Parimenti le voci colgono alla perfezione il senso dello spettacolo, a partire dall'Azucena di Nino Surguladze, che forse non avrebbe egual efficacia in una lettura all'italiana, mentre qui sa essere tagliente, alienata, sottile come par naturale con testo e strumentazione francese, nonché con gesto e pose wilsoniane. Anche la tendenza ad alcune emissioni fisse di Franco Vassallo non solo si sposa bene alla sua figura scenica vampiresca, ma rende anche l'animo prosciugato più che passionale di un uomo che appare, in questa versione, benché innamorato soprattutto eroso dal giuramento di vendicare lo scomparso fratellino, quasi un contraltare di Azucena.
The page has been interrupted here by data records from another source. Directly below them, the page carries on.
/-- READ_POINTS: its refusals in their order, and the points of its reply (R97, R98); and the ten words of a point record,
field by field (05 section 5.2). -/
def Obligations.ReadPointsReturnsTheWindow : Prop :=
  (∀ (p : PortId) (r : Request) (rest : List Request) (a b : Word) (s : State),
    Serves .readPoints p r rest s → r.payload = [a, b] →
    let first := a.toNat
    let last := b.toNat
    (last < first → exec (.readPoints p) s = .next (s.answered p rest (refusal r .range 2))) ∧
    (first ≤ last → s.store.c = none →
      exec (.readPoints p) s = .next (s.answered p rest (refusal r .notReady 0))) ∧
    (∀ c w, s.store.c = some c → s.store.w = some w → first ≤ last →
      (first < w - 4095 → exec (.readPoints p) s = .next (s.answered p rest (refusal r .expired 0))) ∧
      (w - 4095 ≤ first → c < first →
        exec (.readPoints p) s = .next (s.answered p rest (refusal r .notReady 0))) ∧
      (w - 4095 ≤ first → first ≤ c →
        let n := min (last - first + 1) (min (c - first + 1) (((s.port p).options.maxReplyWords - 2) / 10))
        exec (.readPoints p) s = .next (s.answered p rest (answerTo r
          ((if first + n ≤ last then wordOfNat (first + n) else 0xFFFFFFFF#32) ::
            (List.range n).flatMap fun i => ((s.store.point (first + i)).map PointRec.words).getD [])))))) ∧
  (∀ x : PointRec,
    let w (i : Nat) : Word := x.words.getD i 0#32
    let low (i : Nat) (v : Int) : Prop := (w i).extractLsb' 0 16 = BitVec.ofInt 16 v
    let high (i : Nat) (v : Int) : Prop := (w i).extractLsb' 16 16 = BitVec.ofInt 16 v
    x.words.length = 10 ∧ w 0 = BitVec.ofNat 32 x.index ∧ w 1 = BitVec.ofInt 32 x.chainage ∧
      w 2 = BitVec.ofNat 32 x.crossing ∧ (w 3).extractLsb' 0 16 = BitVec.ofNat 16 (x.crossing / 4294967296) ∧
      (w 3).getLsbD 16 = x.seam ∧ (w 3).getLsbD 17 = x.lowSpeed ∧ (w 3).getLsbD 18 = x.slide ∧
      (w 3).getLsbD 19 = x.slew ∧ (w 3).getLsbD 20 = x.rebase ∧ (w 3).getLsbD 21 = x.tail ∧
      (w 3).getLsbD 22 = x.suppressed ∧ (w 3).getLsbD 23 = x.exceeding ∧ (w 3).extractLsb' 24 8 = 0#8 ∧
      (w 4).extractLsb' 0 20 = BitVec.ofNat 20 x.speed ∧ (w 4).extractLsb' 20 3 = BitVec.ofNat 3 x.trackClass.val ∧
      (w 4).extractLsb' 23 2 = (match x.locState with
        | .unfixed => 0#2
        | .fixed => 1#2
        | .doubtful => 2#2) ∧
      (w 4).extractLsb' 25 2 = (match x.odoState with
        | .normal => 0#2
        | .slide => 1#2
        | .fault => 2#2) ∧
      (w 4).extractLsb' 27 2 = BitVec.ofNat 2 x.highest ∧ (w 4).extractLsb' 29 3 = 0#3 ∧
      low 5 x.values.gauge ∧ high 5 x.values.cant ∧ low 6 x.values.levelL ∧ high 6 x.values.levelR ∧
      low 7 x.values.alignL ∧ high 7 x.values.alignR ∧ low 8 x.values.twist ∧ high 8 x.values.curv ∧
      (w 9).extractLsb' 16 16 = BitVec.ofNat 16 x.sectionId ∧
      ∀ (n : Nat) (st : Status),
        (n, st) ∈ [ (0, x.statuses.gauge), (1, x.statuses.cant), (2, x.statuses.levelL), (3, x.statuses.levelR),
          (4, x.statuses.alignL), (5, x.statuses.alignR), (6, x.statuses.twist), (7, x.statuses.curv) ] →
        (w 9).extractLsb' (2 * n) 2 = (match st with
          | .good => 0#2
          | .held => 1#2
          | .clamped => 2#2
          | .void => 3#2))

/-- STREAM_POINTS with an empty store in IDLE is refused. Else an older stream ends with REPLACED, the new one begins, and
the reply carries cursor and count; then a cursor below the oldest retained index loses the points between, and the frames
due are built, which is spelled out below; with its cursor above C the stream waits in a run, and in IDLE ends at once
with RUN_OVER (R101, R105, R107). STOP_STREAM ends a stream with STOPPED and answers 1, or answers 0 (R110). On an ACTIVE
port, a POINTS frame is built exactly under the conditions of R103, with as many points as R102 gives, until one of them
fails; the stream ends with COUNT_DONE when its count reaches 0 (R106), and in IDLE with RUN_OVER when its cursor is above
C (R107). A cursor below the oldest retained index loses the points between, with a GAP notice (R104). The build
conditions are tested when the transmitter takes a notice (R103, R206). -/
def Obligations.StreamsBeginAndStop : Prop :=
  (∀ (p : PortId) (r : Request) (rest : List Request) (s : State),
    (∀ a b, Serves .streamPoints p r rest s → r.payload = [a, b] → s.store.w = none → s.run.state = .idle →
      exec (.streamPoints p) s = .next (s.answered p rest (refusal r .notReady 0))) ∧
    (∀ a b w, Serves .streamPoints p r rest s → r.payload = [a, b] → s.store.w = some w →
      let cursor := if a = 0xFFFFFFFF#32 then (match s.store.c with
        | some c => c + 1
        | none => 0) else a.toNat
      let remaining := if b = 0#32 ∨ b = 0xFFFFFFFF#32 then none else some b.toNat
      let begun : Stream := { cursor, remaining, tag := r.tag, delivered := 0, lost := 0 }
      let answered (q : Port) : Port := { q with
        inbox := rest,
        replies := (s.port p).replies ++ [.frame (answerTo r [wordOfNat cursor, wordOrAbsent remaining])] }
      let replaced (q : Port) : Port := match s.stream p with
        | some y => q.offer
            { cls := .streamEnd, tag := y.tag, payload := [5#32, wordOfNat y.cursor, wordOrAbsent y.remaining] }
        | none => q
      let u := setStream p (some begun) (s.setPort p (answered (replaced (s.port p))))
      let above : Prop := w - 4095 ≤ cursor ∧ ∀ c, s.store.c = some c → c < cursor
      (s.run.state ≠ .idle → exec (.streamPoints p) s = .next (streamBuild p (gapTest p u))) ∧
      (s.run.state ≠ .idle → above → exec (.streamPoints p) s = .next u) ∧
      (∀ c, s.run.state = .idle → s.store.c = some c → w - 4095 ≤ c → cursor ≤ c →
        exec (.streamPoints p) s = .next (streamBuild p (gapTest p u))) ∧
      (s.run.state = .idle → above →
        exec (.streamPoints p) s = .next ((setStream p none s).setPort p (answered ((replaced (s.port p)).offer
          { cls := .streamEnd, tag := r.tag, payload := [1#32, wordOfNat cursor, wordOrAbsent remaining] }))))) ∧
    (Serves .stopStream p r rest s → r.payload = [] → s.stream p = none →
      exec (.stopStream p) s = .next (s.answered p rest (answerTo r [0#32]))) ∧
    (∀ x, Serves .stopStream p r rest s → r.payload = [] → s.stream p = some x →
      exec (.stopStream p) s = .next ((setStream p none s).setPort p { (s.port p).offer
        { cls := .streamEnd, tag := x.tag,
          payload := [4#32, wordOfNat x.cursor, wordOrAbsent x.remaining] } with
          inbox := rest, replies := (s.port p).replies ++ [.frame (answerTo r [1#32])] }))) ∧
  (∀ (p : PortId) (x : Stream) (w : Nat) (s : State), s.stream p = some x → s.store.w = some w →
    (s.port p).state = .active → 12 ≤ (s.port p).options.maxReplyWords → x.remaining ≠ some 0 →
    let q := s.port p
    let oldest := w - 4095
    let moved (n : Nat) : Stream := { x with cursor := x.cursor + n, remaining := x.remaining.map (· - n) }
    let ended (why : Nat) (y : Stream) : Notice :=
      { cls := .streamEnd, tag := x.tag, payload := [wordOfNat why, wordOfNat y.cursor, wordOrAbsent y.remaining] }
    (∀ c, s.store.c = some c → x.cursor ≤ c → oldest ≤ x.cursor → q.notices.length + 5 ≤ 16 →
      let room := min (c - x.cursor + 1) ((q.options.maxReplyWords - 1) / 10)
      let n := match x.remaining with
        | some r => min room r
        | none => room
      let y : Stream := { moved n with delivered := min 4294967295 (x.delivered + n) }
      let q' := q.offer
        { cls := .points, tag := x.tag, payload := wordOrAbsent y.remaining ::
          (List.range n).flatMap fun i => ((s.store.point (x.cursor + i)).map PointRec.words).getD [] }
      1 ≤ n ∧
      (y.remaining = some 0 →
        streamBuild p s = setStream p none (s.setPort p (q'.offer (ended 0 y)))) ∧
      (y.remaining ≠ some 0 → s.run.state = .idle → c < y.cursor →
        streamBuild p s = setStream p none (s.setPort p (q'.offer (ended 1 y)))) ∧
      (y.remaining ≠ some 0 → s.run.state ≠ .idle → c < y.cursor →
        streamBuild p s = setStream p (some y) (s.setPort p q')) ∧
      (y.remaining ≠ some 0 → y.cursor ≤ c →
        streamBuild p s = streamBuild p (setStream p (some y) (s.setPort p q')))) ∧
    ((∀ c, s.store.c = some c → c < x.cursor ∨ x.cursor < oldest ∨ 16 < q.notices.length + 5) →
      streamBuild p s = s) ∧
    (oldest ≤ x.cursor → gapTest p s = s) ∧
    (x.cursor < oldest →
      let n := match x.remaining with
        | some r => min r (oldest - x.cursor)
        | none => oldest - x.cursor
      let y : Stream := { moved n with lost := min 4294967295 (x.lost + n) }
      let q' := q.offer
        { cls := .gap, tag := x.tag,
          payload := [wordOfNat x.cursor, wordOfNat (x.cursor + n - 1), wordOfNat n, wordOrAbsent y.remaining] }
      (y.remaining = some 0 → gapTest p s = setStream p none (s.setPort p (q'.offer (ended 0 y)))) ∧
      (y.remaining ≠ some 0 → gapTest p s = streamBuild p (setStream p (some y) (s.setPort p q')))) ∧
    (∀ n rest, q.sending = none → 2000 ≤ s.now → reservedSlots q.replies = q.replies.length → q.notices = n :: rest →
      exec (.transmitFrameStart p) s = .next (streamBuild p (s.setPort p { q with
        notices := rest, txSeq := q.txSeq + 1,
        sending := some (frameBytes (BitVec.ofNat 8 (0x60 + n.cls.bit)) n.tag q.txSeq n.payload) }))))

/-- ACK_URGENT: an UNACKED record becomes ACKED, URGENT is judged again, and every ACTIVE port is told before the reply;
the other outcomes change nothing but the reply queue (R166). -/
def Obligations.AckUrgentAcknowledges : Prop :=
  ∀ (p : PortId) (r : Request) (rest : List Request) (w : Word) (s : State),
    Serves .ackUrgent p r rest s → r.payload = [w] →
    ((∀ x ∈ s.exm.records, x.id ≠ w.toNat) →
      exec (.ackUrgent p) s = .next (s.answered p rest (refusal r .unknownId 0))) ∧
    (∀ x, findRecord w.toNat s.exm.records = some x →
      (x.urgency = .acked → exec (.ackUrgent p) s = .next (s.answered p rest (answerTo r [w, 1#32]))) ∧
      (x.urgency = .notUrgent → exec (.ackUrgent p) s = .next (s.answered p rest (answerTo r [w, 2#32]))) ∧
      (x.urgency = .unacked → ∃ t, exec (.ackUrgent p) s = .next t ∧
        (let records := s.exm.records.map fun y => if y.id = w.toNat then { y with urgency := .acked } else y
         t.exm = { s.exm with
           records := records, urgent := records.any (fun y => decide (y.urgency = .unacked)),
           acknowledgements := min 65535 (s.exm.acknowledgements + 1) }) ∧
        (∀ j, (t.port j).notices = ((s.port j).offer
          { cls := .urgentAcked, tag := 0#8,
            payload := ({ x with urgency := .acked } : ExcRecord).words ++ [wordOfNat p.code] }).notices) ∧
        (t.port p).replies = (s.port p).replies ++ [.frame (answerTo r [w, 0#32])] ∧ (t.port p).inbox = rest ∧
        t = { s with exm := t.exm, ports := t.ports }))

/-- READ_EXCEEDANCES returns the tail of the list from the from-id on, as much as is asked for and fits (R170); and the
nine words of a record (R168). -/
def Obligations.ReadExceedancesReturnsTheTail : Prop :=
  (∀ (p : PortId) (r : Request) (rest : List Request) (a b : Word) (s : State),
    Serves .readExceedances p r rest s → r.payload = [a, b] →
    let tail := s.exm.records.filter fun x => decide (a.toNat ≤ x.id)
    let fit := ((s.port p).options.maxReplyWords - 3) / 9
    let n := if b = 0#32 then min tail.length fit else min (min tail.length fit) b.toNat
    exec (.readExceedances p) s = .next (s.answered p rest (answerTo r
      ([ wordOfNat s.exm.records.length,
         match tail[n]? with
         | some x => wordOfNat x.id
         | none => 0xFFFFFFFF#32 ] ++ (tail.take n).flatMap ExcRecord.words)))) ∧
  (∀ x : ExcRecord, x.level ≤ 3 →
    let w (i : Nat) : Word := x.words.getD i 0#32
    x.words.length = 9 ∧ w 0 = BitVec.ofNat 32 x.id ∧
      (w 1).extractLsb' 0 8 = (match x.param with
        | .gauge => 0#8
        | .cant => 1#8
        | .levelL => 2#8
        | .levelR => 3#8
        | .alignL => 4#8
        | .alignR => 5#8
        | .twist => 6#8
        | .curv => 7#8) ∧
      (w 1).extractLsb' 8 8 = (match x.side with
        | .high => 0#8
        | .low => 1#8) ∧
      (w 1).extractLsb' 16 8 = BitVec.ofNat 8 x.level ∧
      (w 1).extractLsb' 24 8 = (match x.urgency with
        | .notUrgent => 0#8
        | .unacked => 1#8
        | .acked => 2#8) ∧
      w 2 = BitVec.ofNat 32 x.startIndex ∧ w 3 = BitVec.ofInt 32 x.startChainage ∧
      w 6 = BitVec.ofNat 32 x.peakIndex ∧ (w 7).extractLsb' 0 16 = BitVec.ofInt 16 x.peakValue ∧
      (w 7).extractLsb' 16 16 = BitVec.ofNat 16 x.sectionId ∧
      (w 8).extractLsb' 16 16 = (if x.continued then 1#16 else 0#16) ∧
      (x.closing = none → w 4 = 0xFFFFFFFF#32 ∧ w 5 = 0#32 ∧ (w 8).extractLsb' 0 16 = 0xFFFF#16) ∧
      ∀ y, x.closing = some y → w 4 = BitVec.ofNat 32 y.endIndex ∧ w 5 = BitVec.ofInt 32 y.endChainage ∧
        (w 8).extractLsb' 0 16 = (match y.reason with
          | .below => 0#16
          | .side => 1#16
          | .length => 2#16
          | .void => 3#16
          | .suppressed => 4#16
          | .runEnd => 5#16))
Giuseppe Gipali canta con eleganza ricordando che stiamo parlando di un poeta cavalleresco, e non di un guascone lanciatore di acuti, anche se si riserva comunque qualche prudenza per arrivare senza preoccupazioni all'appuntamento con il Do di “Bûcher infame”. Chi però colpisce maggiormente è la Léonore di Roberta Mantegna, voce omogenea e ben proiettata, di smalto morbido e lucente, sicura in una parte che non concede sconti anche senza l'onere di “Tu vedrai che amore in terra”. Solo in “Brise d'amour fidèle” (“D'amor sull'ali rosee”) la tessitura acuta delle ultime battute fa emergere qualche tensione, corretta la quale potremo salutare nella talentuosa trentenne palermitana un'autentica fuoriclasse.
Marco Spotti è un Fernand spettrale ed evanescente come un'ombra di morte, mentre Tonia Langella, Luca Casalin e Nicolò Donini completano il cast come Inés, Ruiz e messaggero, un vecchio zingaro. Il coro del Teatro Comunale di Bologna preparato da Andrea Faidutti fa bella mostra di sé, così come l'orchestra felsinea, sempre pronta a realizzare al meglio le indicazioni di Abbado.
La fredda luce azzurrina che attraversa i quattro atti del dramma verdiano rinnovato sulla traduzione francese di Emilien Pacini evidentemente non scalda gli animi di un pubblico che, dopo le rimostranze riservate alle coreografie, tributa meritati apprezzamenti a direttore e cantanti senza tuttavia particolari impeti d'entusiasmo.